* Description of the task *
Reproduce all of the data word for word.

Items from a dataset:
________________
-- ==== Sys2Proof/Laws/Memory.lean ====
section
/-! SUPPORT. The laws of the NV store's bytes: a read after a write, and that every operation keeps the canonical form. -/

namespace Sys2Proof.Machine.Memory

@[simp] theorem read_nil (a : Nat) : read [] a = fill := rfl

theorem read_cons (c : Host.Cell) (m : Memory) (a : Nat) :
    read (c :: m) a = if c.1 = a then c.2 else read m a := rfl

/-- An address that no entry has reads as an unlisted one. -/
theorem read_of_forall_ne {m : Memory} {a : Nat} (h : ∀ c ∈ m, c.1 ≠ a) : read m a = fill := by
  induction m with
  | nil => rfl
  | cons c m ih =>
    rw [read_cons, if_neg (h c List.mem_cons_self)]
    exact ih fun d hd => h d (List.mem_cons_of_mem _ hd)

@[simp] theorem read_erase_same (m : Memory) (a : Nat) : read (erase m a) a = fill := by
  induction m with
  | nil => rfl
  | cons c m ih => by_cases h : c.1 = a <;> simp [erase, read_cons, h, ih]

theorem read_erase_ne {a b : Nat} (hab : b ≠ a) (m : Memory) : read (erase m a) b = read m b := by
  induction m with
  | nil => rfl
  | cons c m ih =>
    by_cases h : c.1 = a
    · have : c.1 ≠ b := fun e => hab (e.symm.trans h)
      simp [erase, read_cons, h, ih, Ne.symm hab]
    · simp [erase, read_cons, h, ih]

@[simp] theorem read_insert_same (m : Memory) (a : Nat) (v : Byte) : read (insert m a v) a = v := by
  induction m with
  | nil => simp [insert, read_cons]
  | cons c m ih =>
    simp only [insert]
    split
    · simp [read_cons]
    · split
      · simp [read_cons]
      · rename_i h; simp [read_cons, h, ih]

theorem read_insert_ne {a b : Nat} (hab : b ≠ a) (m : Memory) (v : Byte) : read (insert m a v) b = read m b := by
  induction m with
  | nil => simp [insert, read_cons, Ne.symm hab]
  | cons c m ih =>
    simp only [insert]
    split
    · simp [read_cons, Ne.symm hab]
    · split
      · rename_i h; simp [read_cons, h, Ne.symm hab]
      · simp [read_cons, ih]

/-- A read after a write to the same address gives the value written (20_memory.md R76). -/
@[simp] theorem read_write_same (m : Memory) (a : Nat) (v : Byte) : read (write m a v) a = v := by
  unfold write
  split
  · rename_i h; simp [h]
  · simp

/-- A write leaves every other address alone (20_memory.md R69). -/
theorem read_write_ne {a b : Nat} (hab : b ≠ a) (m : Memory) (v : Byte) : read (write m a v) b = read m b := by
  unfold write
  split
  · exact read_erase_ne hab m
  · exact read_insert_ne hab m v

theorem read_write (m : Memory) (a b : Nat) (v : Byte) : read (write m a v) b = if b = a then v else read m b := by
  split
  · rename_i h; simp [h]
  · rename_i h; exact read_write_ne h m v

@[simp] theorem wf_nil : wf [] = true := rfl

theorem wf_cons (c : Host.Cell) (m : Memory) :
    wf (c :: m) = true ↔ c.2 ≠ fill ∧ (∀ d ∈ m, c.1 < d.1) ∧ wf m = true := by
  simp [wf, and_assoc]

theorem mem_erase {m : Memory} {a : Nat} {c : Host.Cell} (h : c ∈ erase m a) : c ∈ m := by
  induction m with
  | nil => exact h
  | cons d m ih =>
    simp only [erase] at h
    split at h
    · exact List.mem_cons_of_mem _ (ih h)
    · rcases List.mem_cons.mp h with h | h
      · exact h ▸ List.mem_cons_self
      · exact List.mem_cons_of_mem _ (ih h)

theorem mem_insert {m : Memory} {a : Nat} {v : Byte} {c : Host.Cell} (h : c ∈ insert m a v) : c = (a, v) ∨ c ∈ m := by
  induction m with
  | nil => exact .inl (by simpa [insert] using h)
  | cons d m ih =>
    simp only [insert] at h
    split at h
    · exact List.mem_cons.mp h
    · split at h
      · exact (List.mem_cons.mp h).imp id (List.mem_cons_of_mem _)
      · rcases List.mem_cons.mp h with h | h
        · exact .inr (h ▸ List.mem_cons_self)
        · exact (ih h).imp id (List.mem_cons_of_mem _)

theorem mem_write {m : Memory} {a : Nat} {v : Byte} {c : Host.Cell} (h : c ∈ write m a v) : c = (a, v) ∨ c ∈ m := by
  unfold write at h
  split at h
  · exact .inr (mem_erase h)
  · exact mem_insert h

theorem erase_wf {m : Memory} (h : wf m = true) (a : Nat) : wf (erase m a) = true := by
  induction m with
  | nil => rfl
  | cons c m ih =>
    obtain ⟨hc, hlt, hm⟩ := (wf_cons c m).mp h
    simp only [erase]
    split
    · exact ih hm
    · exact (wf_cons _ _).mpr ⟨hc, fun d hd => hlt d (mem_erase hd), ih hm⟩

theorem insert_wf {m : Memory} (h : wf m = true) (a : Nat) {v : Byte} (hv : v ≠ fill) : wf (insert m a v) = true := by
  induction m with
  | nil => exact (wf_cons _ _).mpr ⟨hv, by simp, rfl⟩
  | cons c m ih =>
    obtain ⟨hc, hlt, hm⟩ := (wf_cons c m).mp h
    simp only [insert]
    split
    · rename_i hac
      refine (wf_cons _ _).mpr ⟨hv, fun d hd => ?_, h⟩
      rcases List.mem_cons.mp hd with hd | hd
      · exact hd ▸ hac
      · exact hac.trans (hlt d hd)
    · split
      · rename_i hca
        exact (wf_cons _ _).mpr ⟨hv, fun d hd => hca ▸ hlt d hd, hm⟩
      · rename_i h1 h2
        refine (wf_cons _ _).mpr ⟨hc, fun d hd => ?_, ih hm⟩
        rcases mem_insert hd with hd | hd
        · subst hd; show c.1 < a; omega
        · exact hlt d hd

/-- A write keeps the canonical form. -/
theorem write_wf {m : Memory} (h : wf m = true) (a : Nat) (v : Byte) : wf (write m a v) = true := by
  unfold write
  split
  · exact erase_wf h a
  · rename_i hv; exact insert_wf h a hv

/-- Canonical memories with the same bytes are the same data. -/
theorem ext_of_wf {m n : Memory} (hm : wf m = true) (hn : wf n = true) (h : ∀ a, read m a = read n a) : m = n := by
  induction m generalizing n with
  | nil =>
    cases n with
    | nil => rfl
    | cons d n =>
      have := h d.1
      simp [read_cons] at this
      exact absurd this.symm ((wf_cons d n).mp hn).1
  | cons c m ih =>
    obtain ⟨hc, hcl, hm'⟩ := (wf_cons c m).mp hm
    cases n with
    | nil => exact absurd (by simpa [read_cons] using h c.1) hc
    | cons d n =>
      obtain ⟨hd, hdl, hn'⟩ := (wf_cons d n).mp hn
      have hne : ∀ {k : Memory} {x : Host.Cell}, (∀ e ∈ k, x.1 < e.1) → ∀ a ≤ x.1, read k a = fill :=
        fun hk a ha => read_of_forall_ne fun e he => by have := hk e he; omega
      have hcd : c.1 = d.1 := by
        rcases Nat.lt_trichotomy c.1 d.1 with hl | hl | hl
        · refine absurd ?_ hc
          have := h c.1
          rw [read_cons, if_pos rfl, read_cons, if_neg (by omega), hne hdl _ (by omega)] at this
          exact this
        · exact hl
        · refine absurd ?_ hd
          have := h d.1
          rw [read_cons, if_neg (by omega), read_cons, if_pos rfl, hne hcl _ (by omega)] at this
          exact this.symm
      have hcd2 : c.2 = d.2 := by simpa [read_cons, hcd] using h c.1
      have hmn : m = n := ih hm' hn' fun a => by
        by_cases ha : c.1 = a
        · rw [hne hcl a (by omega), hne hdl a (by omega)]
        · have := h a
          rwa [read_cons, if_neg ha, read_cons, if_neg (hcd ▸ ha)] at this
      rw [hmn, Prod.ext hcd hcd2]

end Sys2Proof.Machine.Memory
end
________________
* Response below *
-- ==== Sys2Proof/Laws/Memory.lean ====
section
/-! SUPPORT. The laws of the NV store's bytes: a read after a write, and that every operation keeps the canonical form. -/

namespace Sys2Proof.Machine.Memory

@[simp] theorem read_nil (a : Nat) : read [] a = fill := rfl

theorem read_cons (c : Host.Cell) (m : Memory) (a : Nat) :
    read (c :: m) a = if c.1 = a then c.2 else read m a := rfl

/-- An address that no entry has reads as an unlisted one. -/
theorem read_of_forall_ne {m : Memory} {a : Nat} (h : ∀ c ∈ m, c.1 ≠ a) : read m a = fill := by
  induction m with
  | nil => rfl
  | cons c m ih =>
    rw [read_cons, if_neg (h c List.mem_cons_self)]
    exact ih fun d hd => h d (List.mem_cons_of_mem _ hd)

@[simp] theorem read_erase_same (m : Memory) (a : Nat) : read (erase m a) a = fill := by
  induction m with
  | nil => rfl
  | cons c m ih => by_cases h : c.1 = a <;> simp [erase, read_cons, h, ih]

theorem read_erase_ne {a b : Nat} (hab : b ≠ a) (m : Memory) : read (erase m a) b = read m b := by
  induction m with
  | nil => rfl
  | cons c m ih =>
    by_cases h : c.1 = a
    · have : c.1 ≠ b := fun e => hab (e.symm.trans h)
      simp [erase, read_cons, h, ih, Ne.symm hab]
    · simp [erase, read_cons, h, ih]

@[simp] theorem read_insert_same (m : Memory) (a : Nat) (v : Byte) : read (insert m a v) a = v := by
  induction m with
  | nil => simp [insert, read_cons]
  | cons c m ih =>
    simp only [insert]
    split
    · simp [read_cons]
    · split
      · simp [read_cons]
      · rename_i h; simp [read_cons, h, ih]

theorem read_insert_ne {a b : Nat} (hab : b ≠ a) (m : Memory) (v : Byte) : read (insert m a v) b = read m b := by
  induction m with
  | nil => simp [insert, read_cons, Ne.symm hab]
  | cons c m ih =>
    simp only [insert]
    split
    · simp [read_cons, Ne.symm hab]
    · split
      · rename_i h; simp [read_cons, h, Ne.symm hab]
      · simp [read_cons, ih]

/-- A read after a write to the same address gives the value written (20_memory.md R76). -/
@[simp] theorem read_write_same (m : Memory) (a : Nat) (v : Byte) : read (write m a v) a = v := by
  unfold write
  split
  · rename_i h; simp [h]
  · simp

/-- A write leaves every other address alone (20_memory.md R69). -/
theorem read_write_ne {a b : Nat} (hab : b ≠ a) (m : Memory) (v : Byte) : read (write m a v) b = read m b := by
  unfold write
  split
  · exact read_erase_ne hab m
  · exact read_insert_ne hab m v

theorem read_write (m : Memory) (a b : Nat) (v : Byte) : read (write m a v) b = if b = a then v else read m b := by
  split
  · rename_i h; simp [h]
  · rename_i h; exact read_write_ne h m v

@[simp] theorem wf_nil : wf [] = true := rfl

theorem wf_cons (c : Host.Cell) (m : Memory) :
    wf (c :: m) = true ↔ c.2 ≠ fill ∧ (∀ d ∈ m, c.1 < d.1) ∧ wf m = true := by
  simp [wf, and_assoc]

theorem mem_erase {m : Memory} {a : Nat} {c : Host.Cell} (h : c ∈ erase m a) : c ∈ m := by
  induction m with
  | nil => exact h
  | cons d m ih =>
    simp only [erase] at h
    split at h
    · exact List.mem_cons_of_mem _ (ih h)
    · rcases List.mem_cons.mp h with h | h
      · exact h ▸ List.mem_cons_self
      · exact List.mem_cons_of_mem _ (ih h)

theorem mem_insert {m : Memory} {a : Nat} {v : Byte} {c : Host.Cell} (h : c ∈ insert m a v) : c = (a, v) ∨ c ∈ m := by
  induction m with
  | nil => exact .inl (by simpa [insert] using h)
  | cons d m ih =>
    simp only [insert] at h
    split at h
    · exact List.mem_cons.mp h
    · split at h
      · exact (List.mem_cons.mp h).imp id (List.mem_cons_of_mem _)
      · rcases List.mem_cons.mp h with h | h
        · exact .inr (h ▸ List.mem_cons_self)
        · exact (ih h).imp id (List.mem_cons_of_mem _)

theorem mem_write {m : Memory} {a : Nat} {v : Byte} {c : Host.Cell} (h : c ∈ write m a v) : c = (a, v) ∨ c ∈ m := by
  unfold write at h
  split at h
  · exact .inr (mem_erase h)
  · exact mem_insert h

theorem erase_wf {m : Memory} (h : wf m = true) (a : Nat) : wf (erase m a) = true := by
  induction m with
  | nil => rfl
  | cons c m ih =>
    obtain ⟨hc, hlt, hm⟩ := (wf_cons c m).mp h
    simp only [erase]
    split
    · exact ih hm
    · exact (wf_cons _ _).mpr ⟨hc, fun d hd => hlt d (mem_erase hd), ih hm⟩

theorem insert_wf {m : Memory} (h : wf m = true) (a : Nat) {v : Byte} (hv : v ≠ fill) : wf (insert m a v) = true := by
  induction m with
  | nil => exact (wf_cons _ _).mpr ⟨hv, by simp, rfl⟩
  | cons c m ih =>
    obtain ⟨hc, hlt, hm⟩ := (wf_cons c m).mp h
    simp only [insert]
    split
    · rename_i hac
      refine (wf_cons _ _).mpr ⟨hv, fun d hd => ?_, h⟩
      rcases List.mem_cons.mp hd with hd | hd
      · exact hd ▸ hac
      · exact hac.trans (hlt d hd)
    · split
      · rename_i hca
        exact (wf_cons _ _).mpr ⟨hv, fun d hd => hca ▸ hlt d hd, hm⟩
      · rename_i h1 h2
        refine (wf_cons _ _).mpr ⟨hc, fun d hd => ?_, ih hm⟩
        rcases mem_insert hd with hd | hd
        · subst hd; show c.1 < a; omega
        · exact hlt d hd

/-- A write keeps the canonical form. -/
theorem write_wf {m : Memory} (h : wf m = true) (a : Nat) (v : Byte) : wf (write m a v) = true := by
  unfold write
  split
  · exact erase_wf h a
  · rename_i hv; exact insert_wf h a hv

/-- Canonical memories with the same bytes are the same data. -/
theorem ext_of_wf {m n : Memory} (hm : wf m = true) (hn : wf n = true) (h : ∀ a, read m a = read n a) : m = n := by
  induction m generalizing n with
  | nil =>
    cases n with
    | nil => rfl
    | cons d n =>
      have := h d.1
      simp [read_cons] at this
      exact absurd this.symm ((wf_cons d n).mp hn).1
  | cons c m ih =>
    obtain ⟨hc, hcl, hm'⟩ := (wf_cons c m).mp hm
    cases n with
    | nil => exact absurd (by simpa [read_cons] using h c.1) hc
    | cons d n =>
      obtain ⟨hd, hdl, hn'⟩ := (wf_cons d n).mp hn
      have hne : ∀ {k : Memory} {x : Host.Cell}, (∀ e ∈ k, x.1 < e.1) → ∀ a ≤ x.1, read k a = fill :=
        fun hk a ha => read_of_forall_ne fun e he => by have := hk e he; omega
      have hcd : c.1 = d.1 := by
        rcases Nat.lt_trichotomy c.1 d.1 with hl | hl | hl
        · refine absurd ?_ hc
          have := h c.1
          rw [read_cons, if_pos rfl, read_cons, if_neg (by omega), hne hdl _ (by omega)] at this
          exact this
        · exact hl
        · refine absurd ?_ hd
          have := h d.1
          rw [read_cons, if_neg (by omega), read_cons, if_pos rfl, hne hcl _ (by omega)] at this
          exact this.symm
      have hcd2 : c.2 = d.2 := by simpa [read_cons, hcd] using h c.1
      have hmn : m = n := ih hm' hn' fun a => by
        by_cases ha : c.1 = a
        · rw [hne hcl a (by omega), hne hdl a (by omega)]
        · have := h a
          rwa [read_cons, if_neg ha, read_cons, if_neg (hcd ▸ ha)] at this
      rw [hmn, Prod.ext hcd hcd2]

end Sys2Proof.Machine.Memory
end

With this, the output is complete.